Friday, September 12, 2008

Thanks Guys, the Media's Attacks on Palin Backfire

by William Kristol 09/15/2008
The editors of THE WEEKLY STANDARD believe in giving credit where credit is due. The presidential race looks a whole lot better today than it did two weeks ago. For this, thanks are owed to two men--Barack Obama and John McCain--and to that herd of independent minds, the liberal media.
First: Thank you, Barack Obama. He lacked the confidence or the strength to ask Hillary Clinton, recipient of some 18 million votes, to join him on the ticket. Such a ticket, uniting and exciting the Democratic party, would have been hard to beat in this Democratic year. Having ruled out Clinton, Obama then lacked the nerve to double down on the theme of change, by selecting, say, Virginia governor Tim Kaine or Kansas governor Kathleen Sebelius. A change versus experience election wouldn't have been a bad bet for Obama. Instead, he settled on an unimpressive vice presidential pick, a long-time, long-winded overrated senator from a safe state, who gave him no lift at all in the polls, and offers no prospect of doing so.
Second: Thank you, John McCain. He showed guts with his pick of Sarah Palin. He also demonstrated a shrewd strategic sense. He knew that running on experience would carry him only so far--most likely to a respectable defeat. He understood the implications of Obama's passing over Hillary--not that Clinton voters would vote for McCain-Palin (though if even a few do so, it could make a difference), but that his pick of Palin when compared with Obama's shying away from Hillary would show McCain as a bolder and more confident leader. And he had the sense that Palin's anti-establishment conservatism, pro-family feminism, and tough-minded reformism would add something important to his campaign.
Third: A special thank you to our friends in the liberal media establishment. Who knew they would come through so spectacularly? The ludicrous media feeding frenzy about the Palin family hyped interest in her speech, enabling her to win a huge audience for her smashing success Wednesday night at the convention. Indeed, it even renewed interest in McCain, who seems to have gotten still more viewers for his less smashing--but well-received--presentation the following evening.
The astounding (even to me, after all these years!) smugness and mean-spiritedness of so many in the media engendered not just interest in but sympathy for Palin. It allowed Palin to speak not just to conservatives but to the many Americans who are repulsed by the media's prurient interest in and adolescent snickering about her family. It allowed the McCain-Palin ticket to become the populist standard-bearer against an Obama-Media ticket that has disdain for Middle America.
By the end of the week, after Palin's tour de force in St. Paul, the liberal media were so befuddled that they were reduced to complaining that conservatives aren't being narrow-minded enough. Thus, Hanna Rosin--who has covered religion and politics for the Washington Post, and has also written for the New Yorker, the New Republic, and the New York Times--lamented in a piece for Slate: "So cavalier are conservatives about Sarah Palin's wreck of a home life that they make the rest of us look stuffy and slow-witted by comparison." I suppose it was ungenerous of conservatives, in our broad-mindedness and tolerance of human frailty, to have let Ms.
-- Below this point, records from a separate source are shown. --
-- ==== Sys2Proof/Machine/Det.lean ====
section
/-! DEFINITION. Deterministic mode (19 R423, R424): the events of a kernel that runs in it, in one fixed order (log entry 97). -/

namespace Sys2Proof.Machine
open Sys2Proof

/-- Strands of a kernel in ascending logical core and slot (19 R423). -/
def byPlace (e : Nat × Nat) : List (Nat × Nat) → List (Nat × Nat)
  | [] => [e]
  | x :: l => if e.1 < x.1 then e :: x :: l else x :: byPlace e l
def detStrands (s : State) (kid : Nat) : List Nat :=
  ((s.strands.filter fun t => t.2.kern == kid && t.2.st != .ended).foldl
    (fun l t => byPlace (16 * t.2.lcore + t.2.lslot, t.1) l) []).map (·.2)

/-- What may become of an outstanding operation. -/
noncomputable def opMoves (u id : Nat) : List Instr :=
  [Instr.pendingReturn u id, Instr.readAtHome u id, Instr.atomicAtHome u id, Instr.acqAtHome u id, Instr.waitwRegister u id,
    Instr.watchPoll u id, Instr.handleHomePerform u id, Instr.dequeUnitPerform u id, Instr.barrierUnitPerform u id, Instr.barrierPoll u id]

/-- Events of a strand: its queues, its port neighbours, and its operations in issue order. -/
noncomputable def strandMoves (u : Nat) (t : Strand) : List Instr :=
  let queues : List Instr := [Instr.repIterationIssue u, Instr.vectorPerform u]
  let ports : List Instr := (upto 16).map (Instr.portClosedNotice u)
  let ops : List Instr := t.ops.flatMap fun o => opMoves u o.id
  List.flatten [queues, ports, ops]

/-- Events of a load that streams. -/
noncomputable def streamMoves (c ctx : Nat) (e : EngOp) : List Instr :=
  let heads : List Instr := [Instr.sectorRequest c ctx e.seq, Instr.traverseReservation c ctx e.seq, Instr.traverseData c ctx e.seq]
  let replies : List Instr := e.flight.map fun f => Instr.sectorReply c ctx e.seq f.t
  List.append heads replies

/-- Events of what a core's units hold for a context. -/
noncomputable def coreMoves (s : State) (ctx : Nat) (cs : List Nat) (c : Nat) : List Instr :=
  let p := s.part c ctx
  let cl := coreCluster c
  let units : List Instr := [Instr.releasePerform c, Instr.acqrelExchange c, Instr.scopeMissHandle c, Instr.treeUnitPerform c ctx,
    Instr.laneGrant cl, Instr.gatherPerform cl, Instr.noiseWordDelivery cl]
  let binds : List Instr := cs.map (Instr.bindPropagate c)
  let probes : List Instr := List.append ((upto 64).map (Instr.probeEcho c false)) ((upto 9).map (Instr.probeEcho c true))
  let queue : List Instr := p.eq.flatMap fun e => [Instr.engineOpPerform c ctx e.seq, Instr.sliceRerun c ctx e.seq]
  let streams : List Instr := p.streams.flatMap (streamMoves c ctx)
  List.flatten [units, binds, probes, queue, streams]

/-- Places in a list of the entries that some strands own. -/
def placesOf {α : Type} (l : List α) (own : α → Bool) : List Nat :=
  (upto l.length).filter fun i => match l[i]? with | some x => own x | none => false

/-- Events of a copy: on its engine, or taken by one of its die. -/
noncomputable def copyMoves (c : Copy) : List Instr :=
  match c.engine with
  | some e => [Instr.copyStart c.core e, Instr.copyComplete e, Instr.copyError e]
  | none => (upto 24).map fun i => Instr.copyStart c.core (24 * coreDie c.core + i)

/-- Events of a collective. -/
noncomputable def collMoves (c : Coll) : List Instr :=
  let resv : List Instr := (upto c.n).map (Instr.collectiveReservation c.id)
  let chunks : List Instr := (upto c.flows).flatMap fun f => (upto c.secs).map (Instr.collectiveChunk c.id f)
  let sums : List Instr := (upto c.n).flatMap fun ch => (upto c.secs).flatMap fun i => (upto 11).flatMap fun l =>
    (upto c.n).map (Instr.reductionCombine c.id ch i l)
  List.flatten [resv, chunks, sums]

/-- Events that carry messages of some strands: their writes, port values, credits, copies and collectives. -/
noncomputable def carryMoves (s : State) (us : List Nat) : List Instr :=
  let stores : List Instr := (placesOf s.writes fun w => us.contains w.uid).map fun i => Instr.storeAtHome i ⟨0, [], false, 0, false, false, 0, 0⟩
  let values : List Instr := (placesOf s.pushes fun m => us.contains m.src).map Instr.portValueLand
  let credits : List Instr := (placesOf s.credits fun m => us.contains m.1).map Instr.portCreditReturn
  let copies : List Instr := (s.copies.filter fun c => us.contains c.uid).flatMap copyMoves
  let colls : List Instr := (s.colls.filter fun c => c.members.any fun m => us.contains m.uid).flatMap collMoves
  List.flatten [stores, values, credits, copies, colls]

/-- Events of the fold engines for a context. -/
noncomputable def foldMoves (s : State) (ctx : Nat) : List Instr :=
  (s.folds.filter fun j => j.ctx == ctx).flatMap fun j => [Instr.foldJobStart j.die, Instr.foldCommit j.die, Instr.foldFail j.die]

/-- Events of a group's idle monitor: the notices on their way to it, then its strands' SUSPENDs (17 R385). -/
noncomputable def monitorMoves (kid : Nat) (us : List Nat) (g : Group) : List Instr :=
  List.append ((upto g.notes.length).map (Instr.idleMonitorTest kid g.num 0)) (us.map fun u => Instr.idleMonitorTest kid g.num u g.notes.length)

/-- Every event that is a deterministic kernel's own, in its fixed order: ascending logical core, logical slot and issue (19 R423). -/
noncomputable def detEvents (s : State) (kid : Nat) : List Instr :=
  let k := s.kern kid
  let us := detStrands s kid
  let cs := k.coresNow
  let groups : List Instr := k.groups.flatMap fun g => [Instr.groupPlacement kid g.num, Instr.portDeadlock kid g.num]
  let strands : List Instr := us.flatMap fun u => strandMoves u (s.strand u)
  let cores : List Instr := cs.flatMap (coreMoves s k.ctx cs)
  let monitors : List Instr := k.groups.flatMap (monitorMoves kid us)
  List.flatten [groups, [Instr.kernelCompletion kid], strands, monitors, cores, carryMoves s us, foldMoves s k.ctx]

/-- Is a move a deterministic kernel's own: a turn of one of its strands, or one of its events? -/
noncomputable def detMove (s : State) (kid : Nat) (m : Move) : Bool :=
  match m with
  | .issue u => (s.strand u).kern == kid && (s.strand u).st != .ended
  | .event i => (detEvents s kid).contains i
  | _ => false

/-- The deterministic kernel that a move belongs to. -/
noncomputable def detOwner (s : State) (m : Move) : Option Nat := (s.kernels.find? fun k => k.2.lockstep && detMove s k.1 m).map (·.1)

/-- Is a deterministic kernel pre-empted: what its cores have under way ends before they are saved (20 R437)? -/
def detOff (s : State) (kid : Nat) : Bool := let k := s.kern kid; k.coresNow.any fun c => s.off c k.ctx

/-- May a move be taken freely? One that belongs to a deterministic kernel comes in its fixed place only (19 R423). -/
noncomputable def freeMove (s : State) (m : Move) : Bool := match detOwner s m with | some kid => detOff s kid | none => true

/-- A sweep of a deterministic kernel is due: in every cycle of its common sequence that is a multiple of its fixed latency and one, all its
events come, each in its fixed place; late replies freeze its cores first (19 R423). -/
noncomputable def sweepKernel (s : State) (kid : Nat) (k : Kernel) : Kernel :=
  if k.lockstep && !detStill s kid && k.todo.isEmpty && decide (k.swept < k.detCyc) && k.detCyc % (Config.detLatency k.kaddr + 1) == 0 then
    { k with swept := k.detCyc, todo := detEvents s kid, hold := 16 * Config.detLate s.tick }
  else k
noncomputable def sweepDet (s : State) : State := { s with kernels := s.kernels.map fun k => (k.1, sweepKernel s k.1 k.2) }

/-- The next event of a sweep that has begun, and the state without it. -/
def sweepNext (s : State) : Option (Instr × State) :=
  match s.kernels.find? fun k => k.2.lockstep && !k.2.todo.isEmpty && !detStill s k.1 with
  | none => none
  | some k => k.2.todo.head?.map fun i => (i, s.setKern k.1 { k.2 with todo := k.2.todo.drop 1 })

/-- A move of a deterministic kernel takes the values that the spec leaves open from that kernel's own place among them, so that two runs take
the same (19 R424). -/
def inDet (s : State) (kid : Nat) (f : State → Outcome) : Outcome :=
  match f { s with free := (s.kern kid).detFree } with
  | .next t => .next { t.modKern kid fun k => { k with detFree := t.free } with free := s.free }
  | o => o

end Sys2Proof.Machine
end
Rosin down, just when she was counting on us to bring out the tar and feathers. But she gives us too much credit when she suggests we make the liberal media look stuffy and slow-witted. They do that all by themselves.
For instance, what in the world can she be thinking when she refers to "Sarah Palin's wreck of a home life"? The only "domestic irregularities" (to use Ms. Rosin's loaded term) she cites are "two difficult pregnancies--Palin's with a Down syndrome baby and now her unmarried teenage daughter's." The second of these is a situation that the young woman and her family seem to be dealing with appropriately by their own lights. "Bristol and the young man she will marry are going to realize very quickly the difficulties of raising a child, which is why they will have the love and support of our entire family," the Palins said. But what is "irregular" about bringing to term a Down syndrome child? Is Rosin suggesting--without having the courage to say so--that Mrs. Palin should have aborted the baby? Is it upsetting to her to have a prominent woman choose not to do so?
Some may think we should also thank Sarah Palin for coming through, under pressure, with flying colors. But we're looking forward to expressing those thanks personally, at the vice presidential residence here in Washington.